BEGIN Source material
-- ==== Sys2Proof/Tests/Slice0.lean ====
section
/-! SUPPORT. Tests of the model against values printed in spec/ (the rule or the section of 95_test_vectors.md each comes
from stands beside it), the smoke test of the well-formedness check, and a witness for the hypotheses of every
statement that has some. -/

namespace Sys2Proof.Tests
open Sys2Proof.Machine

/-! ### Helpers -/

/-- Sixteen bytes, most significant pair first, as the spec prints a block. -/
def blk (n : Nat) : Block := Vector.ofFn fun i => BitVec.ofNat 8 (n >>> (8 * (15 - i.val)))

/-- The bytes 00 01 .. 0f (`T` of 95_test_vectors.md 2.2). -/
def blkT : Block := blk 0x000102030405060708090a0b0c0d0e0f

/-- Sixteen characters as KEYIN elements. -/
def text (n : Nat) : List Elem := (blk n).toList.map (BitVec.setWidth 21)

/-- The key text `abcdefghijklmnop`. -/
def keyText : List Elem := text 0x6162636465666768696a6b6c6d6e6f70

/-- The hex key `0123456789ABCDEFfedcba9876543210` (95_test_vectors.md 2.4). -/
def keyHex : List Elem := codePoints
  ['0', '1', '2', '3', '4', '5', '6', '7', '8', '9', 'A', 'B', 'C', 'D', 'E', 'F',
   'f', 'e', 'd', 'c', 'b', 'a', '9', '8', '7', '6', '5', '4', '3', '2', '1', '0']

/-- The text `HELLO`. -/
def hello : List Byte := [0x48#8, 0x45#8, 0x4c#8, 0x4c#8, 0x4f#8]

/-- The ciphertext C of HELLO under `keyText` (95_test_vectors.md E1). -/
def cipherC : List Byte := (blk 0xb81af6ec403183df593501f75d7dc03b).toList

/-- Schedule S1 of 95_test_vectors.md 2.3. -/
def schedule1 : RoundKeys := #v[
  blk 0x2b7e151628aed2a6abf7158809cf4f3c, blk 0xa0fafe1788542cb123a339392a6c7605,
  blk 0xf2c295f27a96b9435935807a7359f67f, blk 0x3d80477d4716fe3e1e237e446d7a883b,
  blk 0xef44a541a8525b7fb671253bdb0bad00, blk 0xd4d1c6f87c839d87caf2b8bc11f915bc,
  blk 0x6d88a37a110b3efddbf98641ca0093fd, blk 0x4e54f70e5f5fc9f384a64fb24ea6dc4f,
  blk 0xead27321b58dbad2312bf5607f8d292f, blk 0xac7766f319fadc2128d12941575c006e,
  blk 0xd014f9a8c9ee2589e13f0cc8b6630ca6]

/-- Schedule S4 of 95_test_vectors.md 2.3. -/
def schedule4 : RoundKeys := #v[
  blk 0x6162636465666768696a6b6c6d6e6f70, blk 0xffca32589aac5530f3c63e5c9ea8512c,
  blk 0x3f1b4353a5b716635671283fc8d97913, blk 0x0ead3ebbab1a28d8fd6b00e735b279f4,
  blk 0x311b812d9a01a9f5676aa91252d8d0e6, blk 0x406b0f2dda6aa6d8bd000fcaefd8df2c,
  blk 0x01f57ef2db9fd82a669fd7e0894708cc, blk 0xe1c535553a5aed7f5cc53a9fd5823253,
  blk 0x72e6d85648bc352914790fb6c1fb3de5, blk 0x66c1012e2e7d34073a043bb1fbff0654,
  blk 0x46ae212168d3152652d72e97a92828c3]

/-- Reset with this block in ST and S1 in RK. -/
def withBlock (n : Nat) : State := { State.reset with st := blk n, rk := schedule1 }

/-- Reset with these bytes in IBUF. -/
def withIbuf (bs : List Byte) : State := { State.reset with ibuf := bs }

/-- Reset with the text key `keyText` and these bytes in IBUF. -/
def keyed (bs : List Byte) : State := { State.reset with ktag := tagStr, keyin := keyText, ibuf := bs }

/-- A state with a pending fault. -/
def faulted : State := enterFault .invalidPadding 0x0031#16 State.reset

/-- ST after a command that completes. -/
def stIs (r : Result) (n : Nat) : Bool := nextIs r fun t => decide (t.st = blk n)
END Source material
BEGIN Source material
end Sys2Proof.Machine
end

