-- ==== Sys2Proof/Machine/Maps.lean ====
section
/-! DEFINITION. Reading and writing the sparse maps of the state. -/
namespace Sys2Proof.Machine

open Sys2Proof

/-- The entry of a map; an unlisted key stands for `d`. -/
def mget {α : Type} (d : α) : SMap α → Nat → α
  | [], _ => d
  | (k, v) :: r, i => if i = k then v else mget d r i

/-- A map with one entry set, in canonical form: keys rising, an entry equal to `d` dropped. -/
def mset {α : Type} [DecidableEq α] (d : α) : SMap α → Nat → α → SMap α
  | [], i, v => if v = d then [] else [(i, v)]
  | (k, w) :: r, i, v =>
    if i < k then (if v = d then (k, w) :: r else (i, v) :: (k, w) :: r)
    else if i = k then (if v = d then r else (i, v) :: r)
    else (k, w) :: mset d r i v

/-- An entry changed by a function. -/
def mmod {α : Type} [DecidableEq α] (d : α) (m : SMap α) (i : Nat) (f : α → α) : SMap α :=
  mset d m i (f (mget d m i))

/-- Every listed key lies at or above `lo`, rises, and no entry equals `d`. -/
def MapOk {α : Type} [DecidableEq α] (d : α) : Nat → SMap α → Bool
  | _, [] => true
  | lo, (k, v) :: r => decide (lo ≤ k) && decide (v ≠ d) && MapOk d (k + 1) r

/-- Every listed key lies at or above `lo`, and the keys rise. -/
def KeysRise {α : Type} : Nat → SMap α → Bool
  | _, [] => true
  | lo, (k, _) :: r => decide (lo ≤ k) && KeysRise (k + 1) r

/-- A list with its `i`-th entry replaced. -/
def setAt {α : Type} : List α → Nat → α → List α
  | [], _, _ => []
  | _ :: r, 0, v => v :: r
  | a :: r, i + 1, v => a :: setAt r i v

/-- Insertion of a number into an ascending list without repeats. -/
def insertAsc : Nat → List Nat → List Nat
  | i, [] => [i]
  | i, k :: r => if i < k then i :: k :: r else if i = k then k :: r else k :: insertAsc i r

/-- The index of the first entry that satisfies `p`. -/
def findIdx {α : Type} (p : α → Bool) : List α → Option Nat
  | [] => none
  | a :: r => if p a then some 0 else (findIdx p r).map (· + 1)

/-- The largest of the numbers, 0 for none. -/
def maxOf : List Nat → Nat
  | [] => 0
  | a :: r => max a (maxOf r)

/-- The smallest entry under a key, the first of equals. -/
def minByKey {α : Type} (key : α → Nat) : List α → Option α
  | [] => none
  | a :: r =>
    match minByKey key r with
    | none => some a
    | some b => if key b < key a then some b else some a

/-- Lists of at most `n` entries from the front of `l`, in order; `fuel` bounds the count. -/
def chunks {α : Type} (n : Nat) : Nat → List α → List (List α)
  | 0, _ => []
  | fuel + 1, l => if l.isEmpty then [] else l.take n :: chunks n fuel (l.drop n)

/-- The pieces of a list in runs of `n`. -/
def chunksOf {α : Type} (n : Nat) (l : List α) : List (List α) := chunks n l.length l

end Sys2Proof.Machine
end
END Source material
=== Problem to solve ===
Could you restate word for word the lines above, from the one that contains "-- ==== Sys2Proof/Tests/Slice0.lean" through the one that contains "95_test_vectors.md 2.2). -/", and no others?

=== Result for this task ===
-- ==== Sys2Proof/Tests/Slice0.lean ====
section
/-! SUPPORT. Tests of the model against values printed in spec/ (the rule or the section of 95_test_vectors.md each comes
from stands beside it), the smoke test of the well-formedness check, and a witness for the hypotheses of every
statement that has some. -/

namespace Sys2Proof.Tests
open Sys2Proof.Machine

/-! ### Helpers -/

/-- Sixteen bytes, most significant pair first, as the spec prints a block. -/
def blk (n : Nat) : Block := Vector.ofFn fun i => BitVec.ofNat 8 (n >>> (8 * (15 - i.val)))

/-- The bytes 00 01 .. 0f (`T` of 95_test_vectors.md 2.2). -/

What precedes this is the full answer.